--- START ---

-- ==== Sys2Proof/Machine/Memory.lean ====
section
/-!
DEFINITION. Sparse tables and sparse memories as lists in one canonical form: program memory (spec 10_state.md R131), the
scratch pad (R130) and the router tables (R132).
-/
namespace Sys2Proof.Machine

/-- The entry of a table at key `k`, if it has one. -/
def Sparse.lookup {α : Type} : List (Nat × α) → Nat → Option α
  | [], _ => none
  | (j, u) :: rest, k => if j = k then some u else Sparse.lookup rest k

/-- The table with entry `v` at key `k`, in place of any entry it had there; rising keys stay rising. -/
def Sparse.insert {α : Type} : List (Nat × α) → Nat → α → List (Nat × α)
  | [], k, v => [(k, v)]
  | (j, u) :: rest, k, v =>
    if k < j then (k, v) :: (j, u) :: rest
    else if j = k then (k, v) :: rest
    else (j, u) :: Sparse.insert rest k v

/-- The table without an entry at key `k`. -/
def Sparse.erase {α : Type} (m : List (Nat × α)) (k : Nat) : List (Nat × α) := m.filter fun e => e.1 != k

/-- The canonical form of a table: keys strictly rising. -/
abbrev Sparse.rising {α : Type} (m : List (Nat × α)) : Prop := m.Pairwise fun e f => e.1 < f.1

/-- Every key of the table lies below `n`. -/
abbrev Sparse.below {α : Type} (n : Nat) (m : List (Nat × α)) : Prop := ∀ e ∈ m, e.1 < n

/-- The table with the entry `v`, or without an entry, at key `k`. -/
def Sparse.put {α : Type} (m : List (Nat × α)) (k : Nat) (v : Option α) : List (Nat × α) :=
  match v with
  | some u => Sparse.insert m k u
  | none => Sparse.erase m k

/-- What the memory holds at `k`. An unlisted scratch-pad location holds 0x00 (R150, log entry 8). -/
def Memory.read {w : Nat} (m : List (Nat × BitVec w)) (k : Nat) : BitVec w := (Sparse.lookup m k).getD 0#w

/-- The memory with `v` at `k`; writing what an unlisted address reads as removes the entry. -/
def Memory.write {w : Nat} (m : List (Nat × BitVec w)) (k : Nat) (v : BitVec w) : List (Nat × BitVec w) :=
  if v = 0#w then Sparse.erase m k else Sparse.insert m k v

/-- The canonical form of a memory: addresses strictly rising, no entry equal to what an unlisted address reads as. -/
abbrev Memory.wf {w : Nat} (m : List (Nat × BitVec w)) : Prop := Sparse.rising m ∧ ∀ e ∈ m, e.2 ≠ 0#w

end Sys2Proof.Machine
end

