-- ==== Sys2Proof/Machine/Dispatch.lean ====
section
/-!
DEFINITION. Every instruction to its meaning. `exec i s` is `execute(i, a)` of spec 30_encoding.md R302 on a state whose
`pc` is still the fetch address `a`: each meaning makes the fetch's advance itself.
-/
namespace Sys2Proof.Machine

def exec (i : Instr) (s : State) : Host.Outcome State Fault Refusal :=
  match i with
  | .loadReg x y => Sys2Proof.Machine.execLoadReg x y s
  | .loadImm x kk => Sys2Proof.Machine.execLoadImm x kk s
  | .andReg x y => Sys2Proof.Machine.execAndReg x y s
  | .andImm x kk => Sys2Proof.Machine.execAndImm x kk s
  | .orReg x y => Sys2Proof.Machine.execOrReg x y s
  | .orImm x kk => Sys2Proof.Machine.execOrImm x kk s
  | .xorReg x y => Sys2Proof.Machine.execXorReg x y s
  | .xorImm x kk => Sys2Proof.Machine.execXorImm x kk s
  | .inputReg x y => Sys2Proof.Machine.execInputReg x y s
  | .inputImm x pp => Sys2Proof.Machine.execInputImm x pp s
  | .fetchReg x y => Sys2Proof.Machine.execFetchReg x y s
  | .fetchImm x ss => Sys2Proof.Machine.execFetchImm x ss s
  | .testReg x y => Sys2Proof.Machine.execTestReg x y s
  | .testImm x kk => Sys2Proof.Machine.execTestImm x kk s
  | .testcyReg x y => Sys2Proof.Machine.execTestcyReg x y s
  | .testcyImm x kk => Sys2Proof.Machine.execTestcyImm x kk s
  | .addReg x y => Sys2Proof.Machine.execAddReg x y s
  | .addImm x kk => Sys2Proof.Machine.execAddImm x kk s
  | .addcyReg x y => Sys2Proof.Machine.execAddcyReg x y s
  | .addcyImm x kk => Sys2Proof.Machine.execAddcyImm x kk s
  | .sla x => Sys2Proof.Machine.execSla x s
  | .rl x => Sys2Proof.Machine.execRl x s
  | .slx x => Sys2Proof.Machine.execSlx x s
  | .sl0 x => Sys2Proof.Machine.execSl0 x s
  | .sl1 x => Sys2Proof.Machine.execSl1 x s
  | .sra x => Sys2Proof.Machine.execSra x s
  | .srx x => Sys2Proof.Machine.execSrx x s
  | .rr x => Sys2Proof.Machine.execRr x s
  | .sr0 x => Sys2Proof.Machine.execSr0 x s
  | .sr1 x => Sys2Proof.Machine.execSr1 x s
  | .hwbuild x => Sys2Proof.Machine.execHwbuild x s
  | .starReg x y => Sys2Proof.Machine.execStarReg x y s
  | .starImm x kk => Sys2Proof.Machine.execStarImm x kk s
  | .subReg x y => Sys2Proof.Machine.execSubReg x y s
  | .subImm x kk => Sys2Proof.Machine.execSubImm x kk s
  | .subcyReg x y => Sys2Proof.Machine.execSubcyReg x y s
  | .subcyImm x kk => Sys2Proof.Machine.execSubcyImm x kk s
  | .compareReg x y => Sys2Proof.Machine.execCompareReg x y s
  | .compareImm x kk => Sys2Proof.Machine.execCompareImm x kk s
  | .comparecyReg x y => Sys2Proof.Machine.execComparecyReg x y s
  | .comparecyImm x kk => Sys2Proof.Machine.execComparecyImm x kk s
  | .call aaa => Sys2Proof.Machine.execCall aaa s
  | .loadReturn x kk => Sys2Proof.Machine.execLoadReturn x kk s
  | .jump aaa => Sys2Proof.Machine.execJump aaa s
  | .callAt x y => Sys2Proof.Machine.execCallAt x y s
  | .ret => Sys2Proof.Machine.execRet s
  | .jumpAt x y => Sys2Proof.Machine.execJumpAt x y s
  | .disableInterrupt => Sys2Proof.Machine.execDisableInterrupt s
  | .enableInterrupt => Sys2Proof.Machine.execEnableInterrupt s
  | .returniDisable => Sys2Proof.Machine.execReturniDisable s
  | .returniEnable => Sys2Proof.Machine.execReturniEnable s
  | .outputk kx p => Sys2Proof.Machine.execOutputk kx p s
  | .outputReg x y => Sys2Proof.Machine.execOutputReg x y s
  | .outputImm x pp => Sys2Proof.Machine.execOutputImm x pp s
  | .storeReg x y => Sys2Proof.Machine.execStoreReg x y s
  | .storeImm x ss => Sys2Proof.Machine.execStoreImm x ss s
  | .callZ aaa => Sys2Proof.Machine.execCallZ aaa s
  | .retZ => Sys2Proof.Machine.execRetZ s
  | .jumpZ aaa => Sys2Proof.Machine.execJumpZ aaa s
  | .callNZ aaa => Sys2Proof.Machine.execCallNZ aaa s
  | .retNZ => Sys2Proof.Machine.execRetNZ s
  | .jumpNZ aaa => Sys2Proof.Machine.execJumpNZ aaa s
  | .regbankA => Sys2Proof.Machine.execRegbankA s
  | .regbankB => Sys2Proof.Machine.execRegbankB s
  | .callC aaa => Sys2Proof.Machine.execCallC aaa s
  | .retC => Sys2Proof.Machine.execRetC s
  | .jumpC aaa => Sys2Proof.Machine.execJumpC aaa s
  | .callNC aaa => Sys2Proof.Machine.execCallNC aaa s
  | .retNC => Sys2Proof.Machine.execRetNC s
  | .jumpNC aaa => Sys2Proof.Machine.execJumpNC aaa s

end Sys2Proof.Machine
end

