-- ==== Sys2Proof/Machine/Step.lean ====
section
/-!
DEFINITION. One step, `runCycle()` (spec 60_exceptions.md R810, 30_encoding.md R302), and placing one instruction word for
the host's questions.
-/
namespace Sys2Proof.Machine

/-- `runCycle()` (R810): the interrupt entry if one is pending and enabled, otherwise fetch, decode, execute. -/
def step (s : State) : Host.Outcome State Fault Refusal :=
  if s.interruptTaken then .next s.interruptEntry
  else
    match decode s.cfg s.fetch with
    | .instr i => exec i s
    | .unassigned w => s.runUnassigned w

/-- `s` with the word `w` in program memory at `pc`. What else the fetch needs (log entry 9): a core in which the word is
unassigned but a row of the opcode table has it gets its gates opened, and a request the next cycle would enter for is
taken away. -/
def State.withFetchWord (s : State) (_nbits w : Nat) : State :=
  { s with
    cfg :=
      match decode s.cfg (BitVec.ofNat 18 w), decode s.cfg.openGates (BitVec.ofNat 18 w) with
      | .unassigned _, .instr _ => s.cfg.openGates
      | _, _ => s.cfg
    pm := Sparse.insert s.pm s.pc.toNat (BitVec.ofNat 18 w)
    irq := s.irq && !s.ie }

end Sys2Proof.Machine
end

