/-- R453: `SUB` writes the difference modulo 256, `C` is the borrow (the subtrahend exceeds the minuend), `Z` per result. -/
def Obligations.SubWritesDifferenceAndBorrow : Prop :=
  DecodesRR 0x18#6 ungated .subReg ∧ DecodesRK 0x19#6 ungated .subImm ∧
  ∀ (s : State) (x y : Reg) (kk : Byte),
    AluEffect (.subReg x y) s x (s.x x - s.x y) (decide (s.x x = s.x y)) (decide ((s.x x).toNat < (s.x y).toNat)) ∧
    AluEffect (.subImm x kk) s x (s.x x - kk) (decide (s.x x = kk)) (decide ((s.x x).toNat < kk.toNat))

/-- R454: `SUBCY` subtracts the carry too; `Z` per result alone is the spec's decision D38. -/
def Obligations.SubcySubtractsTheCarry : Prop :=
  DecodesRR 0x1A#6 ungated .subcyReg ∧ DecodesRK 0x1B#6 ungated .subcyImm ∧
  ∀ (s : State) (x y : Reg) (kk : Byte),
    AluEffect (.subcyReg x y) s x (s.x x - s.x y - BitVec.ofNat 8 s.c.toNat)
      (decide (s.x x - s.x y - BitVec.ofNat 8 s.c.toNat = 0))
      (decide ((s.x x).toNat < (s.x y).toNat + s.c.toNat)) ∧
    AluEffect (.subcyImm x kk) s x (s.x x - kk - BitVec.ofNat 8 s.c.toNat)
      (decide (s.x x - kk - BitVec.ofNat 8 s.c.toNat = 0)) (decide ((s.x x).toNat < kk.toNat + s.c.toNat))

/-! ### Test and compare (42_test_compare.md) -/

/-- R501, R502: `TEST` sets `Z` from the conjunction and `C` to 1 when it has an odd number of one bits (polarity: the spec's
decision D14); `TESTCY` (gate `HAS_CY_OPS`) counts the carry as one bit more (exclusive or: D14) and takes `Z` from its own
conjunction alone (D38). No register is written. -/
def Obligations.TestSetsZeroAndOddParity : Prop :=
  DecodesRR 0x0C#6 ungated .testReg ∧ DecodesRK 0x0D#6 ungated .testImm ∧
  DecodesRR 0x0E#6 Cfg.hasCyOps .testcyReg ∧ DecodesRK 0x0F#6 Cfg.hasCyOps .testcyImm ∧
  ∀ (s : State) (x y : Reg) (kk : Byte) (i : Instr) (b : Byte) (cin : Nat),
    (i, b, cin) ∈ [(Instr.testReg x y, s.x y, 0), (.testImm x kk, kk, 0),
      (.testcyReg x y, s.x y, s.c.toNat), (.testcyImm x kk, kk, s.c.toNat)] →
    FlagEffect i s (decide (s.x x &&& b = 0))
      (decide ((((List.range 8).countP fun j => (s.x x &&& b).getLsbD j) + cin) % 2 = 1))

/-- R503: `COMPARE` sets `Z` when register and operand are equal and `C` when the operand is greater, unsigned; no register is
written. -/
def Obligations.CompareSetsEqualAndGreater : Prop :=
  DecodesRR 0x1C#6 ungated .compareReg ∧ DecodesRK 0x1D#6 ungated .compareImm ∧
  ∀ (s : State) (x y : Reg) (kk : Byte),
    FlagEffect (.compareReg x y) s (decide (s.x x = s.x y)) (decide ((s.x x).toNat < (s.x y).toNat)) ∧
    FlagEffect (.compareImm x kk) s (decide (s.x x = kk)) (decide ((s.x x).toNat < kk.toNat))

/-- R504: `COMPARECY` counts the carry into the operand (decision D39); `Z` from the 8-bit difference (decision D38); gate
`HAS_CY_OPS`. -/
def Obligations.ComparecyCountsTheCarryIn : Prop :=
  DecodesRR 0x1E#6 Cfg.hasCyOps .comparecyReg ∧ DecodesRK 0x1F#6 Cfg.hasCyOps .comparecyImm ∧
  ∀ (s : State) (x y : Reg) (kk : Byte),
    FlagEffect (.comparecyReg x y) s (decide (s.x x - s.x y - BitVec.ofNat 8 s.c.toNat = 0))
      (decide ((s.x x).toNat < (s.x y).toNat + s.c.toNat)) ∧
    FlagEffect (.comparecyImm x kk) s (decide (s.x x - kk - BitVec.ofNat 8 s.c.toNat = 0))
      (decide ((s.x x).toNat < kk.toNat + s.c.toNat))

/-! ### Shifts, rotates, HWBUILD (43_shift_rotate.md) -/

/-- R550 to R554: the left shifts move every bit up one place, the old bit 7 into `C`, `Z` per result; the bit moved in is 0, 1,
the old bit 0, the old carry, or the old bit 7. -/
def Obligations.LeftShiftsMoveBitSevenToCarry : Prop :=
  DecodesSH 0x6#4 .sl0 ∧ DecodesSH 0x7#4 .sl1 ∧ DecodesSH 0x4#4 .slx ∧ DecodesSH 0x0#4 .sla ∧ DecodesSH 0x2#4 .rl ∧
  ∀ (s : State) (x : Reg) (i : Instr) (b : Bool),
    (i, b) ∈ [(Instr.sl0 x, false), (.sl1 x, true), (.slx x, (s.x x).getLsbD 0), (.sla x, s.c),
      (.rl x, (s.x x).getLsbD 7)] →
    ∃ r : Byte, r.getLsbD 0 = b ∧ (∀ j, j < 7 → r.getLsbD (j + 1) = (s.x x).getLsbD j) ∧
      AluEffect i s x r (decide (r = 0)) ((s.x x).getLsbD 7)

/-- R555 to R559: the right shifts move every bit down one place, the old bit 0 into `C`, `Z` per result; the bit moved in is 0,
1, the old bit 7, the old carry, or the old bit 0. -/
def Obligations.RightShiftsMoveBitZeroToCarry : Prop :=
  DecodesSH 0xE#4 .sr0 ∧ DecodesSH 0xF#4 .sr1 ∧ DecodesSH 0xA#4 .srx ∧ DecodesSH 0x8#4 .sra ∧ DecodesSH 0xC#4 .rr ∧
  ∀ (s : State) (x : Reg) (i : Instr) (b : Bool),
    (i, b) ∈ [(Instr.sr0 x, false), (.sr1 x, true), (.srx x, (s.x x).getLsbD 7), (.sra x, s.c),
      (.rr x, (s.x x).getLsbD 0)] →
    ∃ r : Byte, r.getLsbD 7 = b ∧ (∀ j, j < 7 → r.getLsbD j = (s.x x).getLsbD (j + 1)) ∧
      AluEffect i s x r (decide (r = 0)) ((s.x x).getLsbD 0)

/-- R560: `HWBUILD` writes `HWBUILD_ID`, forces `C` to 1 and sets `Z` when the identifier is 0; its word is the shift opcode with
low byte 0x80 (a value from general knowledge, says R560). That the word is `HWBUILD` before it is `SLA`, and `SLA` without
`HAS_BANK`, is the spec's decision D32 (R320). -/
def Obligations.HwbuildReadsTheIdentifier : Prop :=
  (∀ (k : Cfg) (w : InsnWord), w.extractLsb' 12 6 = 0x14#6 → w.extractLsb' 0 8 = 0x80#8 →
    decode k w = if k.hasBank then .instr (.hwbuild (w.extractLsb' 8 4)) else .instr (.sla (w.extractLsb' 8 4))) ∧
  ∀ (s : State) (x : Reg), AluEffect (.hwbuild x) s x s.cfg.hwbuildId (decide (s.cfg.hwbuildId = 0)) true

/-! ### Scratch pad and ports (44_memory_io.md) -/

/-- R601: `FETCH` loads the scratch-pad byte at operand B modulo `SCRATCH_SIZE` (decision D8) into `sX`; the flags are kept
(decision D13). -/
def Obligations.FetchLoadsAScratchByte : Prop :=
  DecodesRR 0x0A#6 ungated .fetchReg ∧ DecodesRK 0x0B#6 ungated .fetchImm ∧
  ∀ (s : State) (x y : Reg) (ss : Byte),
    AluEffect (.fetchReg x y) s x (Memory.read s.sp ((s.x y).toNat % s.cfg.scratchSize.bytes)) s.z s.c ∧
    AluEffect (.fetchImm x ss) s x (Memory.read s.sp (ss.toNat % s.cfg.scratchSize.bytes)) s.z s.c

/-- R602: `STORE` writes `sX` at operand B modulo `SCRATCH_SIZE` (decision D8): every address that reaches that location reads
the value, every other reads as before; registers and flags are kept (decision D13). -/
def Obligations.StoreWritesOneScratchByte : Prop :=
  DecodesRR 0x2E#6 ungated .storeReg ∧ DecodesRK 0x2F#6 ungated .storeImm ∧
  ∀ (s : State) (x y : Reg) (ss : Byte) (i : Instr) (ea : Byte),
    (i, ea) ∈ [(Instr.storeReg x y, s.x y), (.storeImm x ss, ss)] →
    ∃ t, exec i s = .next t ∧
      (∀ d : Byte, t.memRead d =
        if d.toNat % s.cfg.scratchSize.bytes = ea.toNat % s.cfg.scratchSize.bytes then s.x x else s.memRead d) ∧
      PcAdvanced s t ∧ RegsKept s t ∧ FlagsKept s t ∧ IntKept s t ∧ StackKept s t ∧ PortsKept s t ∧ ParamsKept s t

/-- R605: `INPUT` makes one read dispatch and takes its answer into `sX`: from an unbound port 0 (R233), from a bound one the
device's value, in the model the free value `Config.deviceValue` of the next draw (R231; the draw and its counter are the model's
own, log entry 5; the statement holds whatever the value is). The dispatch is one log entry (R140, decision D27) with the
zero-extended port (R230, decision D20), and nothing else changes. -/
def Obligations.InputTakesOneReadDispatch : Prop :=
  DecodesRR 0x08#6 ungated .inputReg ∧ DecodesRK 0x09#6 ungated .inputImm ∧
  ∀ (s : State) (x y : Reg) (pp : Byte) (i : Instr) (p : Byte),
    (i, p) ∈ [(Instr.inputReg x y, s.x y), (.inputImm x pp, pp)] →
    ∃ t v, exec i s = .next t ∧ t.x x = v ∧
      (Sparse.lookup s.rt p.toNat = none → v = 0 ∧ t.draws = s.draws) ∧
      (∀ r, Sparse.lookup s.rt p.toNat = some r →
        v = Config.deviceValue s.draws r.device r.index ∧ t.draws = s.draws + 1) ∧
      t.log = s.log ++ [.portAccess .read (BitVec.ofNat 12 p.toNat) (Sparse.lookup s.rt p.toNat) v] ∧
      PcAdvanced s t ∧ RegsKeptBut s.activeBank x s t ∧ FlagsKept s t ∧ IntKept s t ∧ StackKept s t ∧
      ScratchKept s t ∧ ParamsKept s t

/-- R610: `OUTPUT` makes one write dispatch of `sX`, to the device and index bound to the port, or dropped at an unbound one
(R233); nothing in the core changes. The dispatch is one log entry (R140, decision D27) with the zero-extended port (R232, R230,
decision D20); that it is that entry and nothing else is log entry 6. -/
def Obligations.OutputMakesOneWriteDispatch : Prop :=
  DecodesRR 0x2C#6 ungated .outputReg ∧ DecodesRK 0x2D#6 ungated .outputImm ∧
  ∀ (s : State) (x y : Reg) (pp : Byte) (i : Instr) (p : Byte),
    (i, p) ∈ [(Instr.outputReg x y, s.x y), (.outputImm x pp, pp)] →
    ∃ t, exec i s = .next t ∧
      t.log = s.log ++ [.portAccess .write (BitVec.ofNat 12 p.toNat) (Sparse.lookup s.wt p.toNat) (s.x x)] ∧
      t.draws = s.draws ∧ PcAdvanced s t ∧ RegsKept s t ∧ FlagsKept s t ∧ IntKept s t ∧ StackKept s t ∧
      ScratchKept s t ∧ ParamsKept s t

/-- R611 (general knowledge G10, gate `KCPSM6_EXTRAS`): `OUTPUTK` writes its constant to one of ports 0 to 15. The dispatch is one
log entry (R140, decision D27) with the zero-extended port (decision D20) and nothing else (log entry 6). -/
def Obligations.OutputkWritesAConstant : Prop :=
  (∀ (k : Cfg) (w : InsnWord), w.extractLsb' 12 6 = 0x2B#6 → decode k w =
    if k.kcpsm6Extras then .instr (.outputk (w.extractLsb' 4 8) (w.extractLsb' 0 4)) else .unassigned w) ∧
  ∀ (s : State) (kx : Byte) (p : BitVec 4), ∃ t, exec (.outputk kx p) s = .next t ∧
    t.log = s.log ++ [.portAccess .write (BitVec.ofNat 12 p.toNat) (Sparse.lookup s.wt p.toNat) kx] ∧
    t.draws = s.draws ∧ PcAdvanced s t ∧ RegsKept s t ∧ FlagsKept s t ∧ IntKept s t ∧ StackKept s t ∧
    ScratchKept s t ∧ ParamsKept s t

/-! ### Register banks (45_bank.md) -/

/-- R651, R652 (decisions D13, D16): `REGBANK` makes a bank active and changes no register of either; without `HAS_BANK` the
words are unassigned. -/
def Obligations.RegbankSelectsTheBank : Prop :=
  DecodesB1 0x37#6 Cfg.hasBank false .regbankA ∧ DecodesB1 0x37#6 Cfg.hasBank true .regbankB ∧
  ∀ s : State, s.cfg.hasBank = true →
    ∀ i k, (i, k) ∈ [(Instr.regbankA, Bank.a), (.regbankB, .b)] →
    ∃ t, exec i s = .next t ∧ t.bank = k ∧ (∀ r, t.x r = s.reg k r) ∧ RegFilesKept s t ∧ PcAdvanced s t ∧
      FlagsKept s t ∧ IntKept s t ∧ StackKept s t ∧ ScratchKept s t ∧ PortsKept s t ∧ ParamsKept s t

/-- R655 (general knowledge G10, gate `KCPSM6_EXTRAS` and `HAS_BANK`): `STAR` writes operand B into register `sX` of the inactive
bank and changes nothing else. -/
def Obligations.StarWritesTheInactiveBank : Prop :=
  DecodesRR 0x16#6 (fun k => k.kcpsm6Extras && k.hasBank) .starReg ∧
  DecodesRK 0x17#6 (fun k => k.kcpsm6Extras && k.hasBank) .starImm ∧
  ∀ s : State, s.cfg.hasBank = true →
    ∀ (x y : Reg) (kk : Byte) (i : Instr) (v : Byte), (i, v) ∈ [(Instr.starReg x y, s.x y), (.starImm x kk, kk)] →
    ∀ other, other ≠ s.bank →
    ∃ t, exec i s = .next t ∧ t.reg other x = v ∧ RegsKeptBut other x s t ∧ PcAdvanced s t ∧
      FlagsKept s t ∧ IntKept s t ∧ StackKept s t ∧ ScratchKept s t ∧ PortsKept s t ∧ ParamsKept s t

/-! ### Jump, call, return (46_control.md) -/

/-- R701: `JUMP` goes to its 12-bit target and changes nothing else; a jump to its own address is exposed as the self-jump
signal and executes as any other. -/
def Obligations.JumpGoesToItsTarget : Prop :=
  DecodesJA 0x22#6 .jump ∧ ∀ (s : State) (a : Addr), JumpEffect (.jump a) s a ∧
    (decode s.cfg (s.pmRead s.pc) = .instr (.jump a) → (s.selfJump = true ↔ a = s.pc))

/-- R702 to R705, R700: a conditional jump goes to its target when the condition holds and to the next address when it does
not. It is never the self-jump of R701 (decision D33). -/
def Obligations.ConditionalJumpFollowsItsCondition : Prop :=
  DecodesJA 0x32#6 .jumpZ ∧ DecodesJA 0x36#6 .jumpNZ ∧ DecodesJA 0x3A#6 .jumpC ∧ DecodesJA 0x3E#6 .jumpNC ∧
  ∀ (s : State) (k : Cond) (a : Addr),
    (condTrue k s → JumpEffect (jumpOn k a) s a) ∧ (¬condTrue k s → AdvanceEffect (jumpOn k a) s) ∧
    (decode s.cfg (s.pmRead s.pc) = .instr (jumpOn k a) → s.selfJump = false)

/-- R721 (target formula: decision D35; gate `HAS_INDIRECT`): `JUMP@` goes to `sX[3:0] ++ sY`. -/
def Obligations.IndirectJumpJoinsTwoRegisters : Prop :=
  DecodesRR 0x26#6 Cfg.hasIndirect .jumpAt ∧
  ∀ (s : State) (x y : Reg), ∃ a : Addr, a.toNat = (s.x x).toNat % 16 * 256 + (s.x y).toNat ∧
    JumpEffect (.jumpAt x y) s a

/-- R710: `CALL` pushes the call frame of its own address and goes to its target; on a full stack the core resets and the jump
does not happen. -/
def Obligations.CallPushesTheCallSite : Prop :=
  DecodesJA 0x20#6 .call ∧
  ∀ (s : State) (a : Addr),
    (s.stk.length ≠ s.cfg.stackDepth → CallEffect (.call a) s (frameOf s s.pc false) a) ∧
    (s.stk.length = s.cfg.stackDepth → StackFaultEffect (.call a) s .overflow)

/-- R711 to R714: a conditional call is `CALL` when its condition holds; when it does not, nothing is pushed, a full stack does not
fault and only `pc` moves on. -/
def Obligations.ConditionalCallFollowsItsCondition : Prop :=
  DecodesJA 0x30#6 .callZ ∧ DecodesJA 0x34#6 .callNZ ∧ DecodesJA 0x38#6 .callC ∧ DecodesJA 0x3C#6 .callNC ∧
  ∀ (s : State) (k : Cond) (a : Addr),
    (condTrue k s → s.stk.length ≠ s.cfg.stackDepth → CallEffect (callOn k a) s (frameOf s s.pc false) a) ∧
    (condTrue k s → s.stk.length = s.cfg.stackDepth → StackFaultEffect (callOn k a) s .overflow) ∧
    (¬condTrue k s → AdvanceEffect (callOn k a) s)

--- END ---

AIM OF THE TASK:
Look above for the line holding "Sys2Proof.Machine.execStoreReg x y s", then set down exactly that line and every line after it up to and including the line holding "Sys2Proof.Machine.execJumpNZ aaa s", with nothing else.

RESPONSE BOX:
  | .storeReg x y => Sys2Proof.Machine.execStoreReg x y s
  | .storeImm x ss => Sys2Proof.Machine.execStoreImm x ss s
  | .callZ aaa => Sys2Proof.Machine.execCallZ aaa s
  | .retZ => Sys2Proof.Machine.execRetZ s
  | .jumpZ aaa => Sys2Proof.Machine.execJumpZ aaa s
  | .callNZ aaa => Sys2Proof.Machine.execCallNZ aaa s
  | .retNZ => Sys2Proof.Machine.execRetNZ s
  | .jumpNZ aaa => Sys2Proof.Machine.execJumpNZ aaa s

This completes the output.